## WHAT IS REQUIRED
Go through the records and show each line where the word "write" occurs.

** EXERCISE INPUTS follows **

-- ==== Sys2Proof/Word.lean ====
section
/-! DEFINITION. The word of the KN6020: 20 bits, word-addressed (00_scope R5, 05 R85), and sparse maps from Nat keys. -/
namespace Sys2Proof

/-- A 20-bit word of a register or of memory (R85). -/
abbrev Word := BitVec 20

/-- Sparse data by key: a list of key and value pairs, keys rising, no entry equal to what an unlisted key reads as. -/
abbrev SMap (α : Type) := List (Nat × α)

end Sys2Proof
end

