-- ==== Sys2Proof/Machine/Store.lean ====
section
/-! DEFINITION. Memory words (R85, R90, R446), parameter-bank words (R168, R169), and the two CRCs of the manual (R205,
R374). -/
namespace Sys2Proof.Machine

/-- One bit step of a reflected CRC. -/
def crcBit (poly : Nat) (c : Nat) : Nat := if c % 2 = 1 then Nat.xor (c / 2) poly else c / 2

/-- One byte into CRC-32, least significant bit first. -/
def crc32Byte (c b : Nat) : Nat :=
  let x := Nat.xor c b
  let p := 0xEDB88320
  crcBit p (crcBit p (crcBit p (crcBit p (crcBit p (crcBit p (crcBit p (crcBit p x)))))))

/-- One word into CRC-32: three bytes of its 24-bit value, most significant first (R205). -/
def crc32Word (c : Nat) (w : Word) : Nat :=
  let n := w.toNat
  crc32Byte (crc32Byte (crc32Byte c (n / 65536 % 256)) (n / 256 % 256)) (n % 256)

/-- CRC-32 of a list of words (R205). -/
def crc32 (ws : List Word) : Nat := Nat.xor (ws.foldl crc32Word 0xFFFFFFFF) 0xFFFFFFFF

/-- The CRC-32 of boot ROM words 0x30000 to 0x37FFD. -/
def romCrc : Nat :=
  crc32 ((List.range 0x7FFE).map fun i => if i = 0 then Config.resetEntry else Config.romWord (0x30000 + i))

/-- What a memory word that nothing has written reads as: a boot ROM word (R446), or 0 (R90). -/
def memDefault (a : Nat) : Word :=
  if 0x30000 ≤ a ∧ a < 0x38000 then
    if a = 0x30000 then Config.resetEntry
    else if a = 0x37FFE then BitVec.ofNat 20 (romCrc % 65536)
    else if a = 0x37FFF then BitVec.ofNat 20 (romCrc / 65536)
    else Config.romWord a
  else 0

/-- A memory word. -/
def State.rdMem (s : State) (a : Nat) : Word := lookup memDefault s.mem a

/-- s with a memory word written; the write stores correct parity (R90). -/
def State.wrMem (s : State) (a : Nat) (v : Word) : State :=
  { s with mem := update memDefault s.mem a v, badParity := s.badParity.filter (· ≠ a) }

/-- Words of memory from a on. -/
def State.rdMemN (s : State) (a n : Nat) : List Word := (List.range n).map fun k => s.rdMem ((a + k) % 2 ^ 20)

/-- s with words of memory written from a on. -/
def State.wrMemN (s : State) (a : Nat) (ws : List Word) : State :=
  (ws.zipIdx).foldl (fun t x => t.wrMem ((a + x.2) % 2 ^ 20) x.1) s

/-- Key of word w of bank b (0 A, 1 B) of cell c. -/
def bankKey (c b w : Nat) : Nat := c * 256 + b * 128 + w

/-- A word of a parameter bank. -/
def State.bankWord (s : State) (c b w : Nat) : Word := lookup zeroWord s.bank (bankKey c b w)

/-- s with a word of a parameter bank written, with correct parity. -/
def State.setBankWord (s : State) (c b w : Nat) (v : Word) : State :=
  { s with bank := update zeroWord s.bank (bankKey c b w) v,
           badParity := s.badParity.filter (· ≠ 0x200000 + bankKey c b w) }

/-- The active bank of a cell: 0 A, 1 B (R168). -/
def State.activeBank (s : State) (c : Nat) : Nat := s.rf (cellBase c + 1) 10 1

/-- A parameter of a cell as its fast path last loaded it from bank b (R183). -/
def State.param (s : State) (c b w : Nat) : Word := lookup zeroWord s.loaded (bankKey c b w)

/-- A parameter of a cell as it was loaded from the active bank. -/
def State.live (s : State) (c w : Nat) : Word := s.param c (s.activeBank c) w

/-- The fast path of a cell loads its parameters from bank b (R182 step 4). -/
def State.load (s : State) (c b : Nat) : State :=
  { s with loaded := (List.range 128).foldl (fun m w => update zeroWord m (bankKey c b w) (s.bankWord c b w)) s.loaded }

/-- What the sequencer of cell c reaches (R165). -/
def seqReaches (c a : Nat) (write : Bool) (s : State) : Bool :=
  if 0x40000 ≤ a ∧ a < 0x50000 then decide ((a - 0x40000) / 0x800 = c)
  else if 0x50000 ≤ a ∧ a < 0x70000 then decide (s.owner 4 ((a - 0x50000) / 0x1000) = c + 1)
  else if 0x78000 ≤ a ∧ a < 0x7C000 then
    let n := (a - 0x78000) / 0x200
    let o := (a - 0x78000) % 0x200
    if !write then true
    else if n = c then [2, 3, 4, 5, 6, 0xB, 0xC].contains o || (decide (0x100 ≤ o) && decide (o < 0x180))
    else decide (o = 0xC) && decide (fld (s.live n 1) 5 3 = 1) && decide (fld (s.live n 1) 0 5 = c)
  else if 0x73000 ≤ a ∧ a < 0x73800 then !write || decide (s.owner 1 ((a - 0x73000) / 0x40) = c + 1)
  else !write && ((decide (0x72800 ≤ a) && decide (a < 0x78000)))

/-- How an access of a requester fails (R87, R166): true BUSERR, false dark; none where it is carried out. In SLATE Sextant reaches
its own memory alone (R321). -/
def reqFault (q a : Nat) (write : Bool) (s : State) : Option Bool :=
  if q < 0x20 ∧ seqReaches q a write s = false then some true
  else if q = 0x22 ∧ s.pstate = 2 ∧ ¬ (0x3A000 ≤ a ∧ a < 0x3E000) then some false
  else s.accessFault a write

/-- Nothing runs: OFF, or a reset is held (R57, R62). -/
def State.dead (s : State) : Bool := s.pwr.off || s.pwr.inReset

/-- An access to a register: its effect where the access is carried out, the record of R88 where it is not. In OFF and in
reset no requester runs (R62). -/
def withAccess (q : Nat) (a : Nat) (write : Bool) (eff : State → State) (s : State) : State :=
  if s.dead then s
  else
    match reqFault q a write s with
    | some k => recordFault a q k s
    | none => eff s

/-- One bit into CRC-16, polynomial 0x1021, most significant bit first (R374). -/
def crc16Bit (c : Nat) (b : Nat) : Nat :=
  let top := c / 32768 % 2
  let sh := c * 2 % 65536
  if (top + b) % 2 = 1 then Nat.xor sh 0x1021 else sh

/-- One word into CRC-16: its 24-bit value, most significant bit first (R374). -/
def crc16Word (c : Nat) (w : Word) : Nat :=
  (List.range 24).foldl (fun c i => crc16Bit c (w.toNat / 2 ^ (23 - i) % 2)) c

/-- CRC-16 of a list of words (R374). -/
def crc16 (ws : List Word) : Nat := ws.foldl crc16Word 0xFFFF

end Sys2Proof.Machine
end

** End of EXERCISE INPUTS **

## RESULT OF THIS EXERCISE
/-- s with a memory word written; the write stores correct parity (R90). -/
def seqReaches (c a : Nat) (write : Bool) (s : State) : Bool :=
    if !write then true
  else if 0x73000 ≤ a ∧ a < 0x73800 then !write || decide (s.owner 1 ((a - 0x73000) / 0x40) = c + 1)
  else !write && ((decide (0x72800 ≤ a) && decide (a < 0x78000)))
def reqFault (q a : Nat) (write : Bool) (s : State) : Option Bool :=
  if q < 0x20 ∧ seqReaches q a write s = false then some true
  else s.accessFault a write
def withAccess (q : Nat) (a : Nat) (write : Bool) (eff : State → State) (s : State) : State :=
    match reqFault q a write s with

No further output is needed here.